I want to discuss about the differentiability of $g(x)=|f(x)|$, where $f$ is a differentiable function
Example 1
Take $f(x)=|x|$, function is clearly not differentiable at $x=0$.
Example 2
Take $f(x)=|\sin(x)|$, function is clearly not differentiable at the point $x=n\pi$
After taking few more examples like $|x-1|, |\cos(x)|$, it always seems to be the case that $|f(x)|$ is not differentiable at the points where $f(x)=0$
Observation: One thing is common in all the examples that some portion of $f(x)$ lies below $x$ axis.
So I took another example
$f(x)=x^2$ but $|f(x)|$ is differentiable at the point where $f(x)=0$
Question 1:
Am I right in concluding that we can not just say in general setting that $|f(x)|$ is not differentiable at the points where $f(x)=0$?

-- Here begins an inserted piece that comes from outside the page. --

-- ==== Sys2Proof/Machine/Dispatch.lean ====
section
/-! DEFINITION. The dispatch: one arm per command, each a direct call of its meaning. -/

namespace Sys2Proof.Machine

open Sys2Proof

When can we(I mean under what conditions can we )conclude that $|f(x)|$ is differentiable at points where $f(x)=0$. My hypothesis is that graph of $f$ should lie below $x$ axis.
Question 2:
Let $f(x)$ and $g(x)$ be two differentiable function, when can we conclude that $|f(x)|+|g(x)|$ is not differentiable at the points where $f(x)=0$ and $g(x)=0$
Example $|sin(2-x)|+ |cos(x)| $ are not differentiable at $x=2+2\pi, x=(2n+1)\frac{k}{2}$
Edits
As mentioned by @Torsten Schoeneberg in comments, my hypothesis fails!!
Grand Edit:
$f(x)=|x|$ then $f'(x)=\text{sign}{(x)}$
So let $f(x)$ be a differentiable function, and let $g(x)=|f(x)|$, then $$g'(x) =\text{sign}(f(x))f'(x)$$
Note that $\text{sign}{(f(x))}=\begin{cases}{ -1 \quad \text{if } f(x)<0\\+1 \quad \text{if } f(x)>0 } \\{ 0 \quad \text{if } f(x)=0} \end{cases}$
Am I going in right direction?
Best Answer
Hint: Try to show that if $f(x_0)\ne 0,$ then $f'(x_0)$ exists iff $|f|'(x_0)$ exists. And if $f(x_0)= 0$ and $f'(x_0)$ exists, then $|f|'(x_0)$ exists iff $f'(x_0)=0.$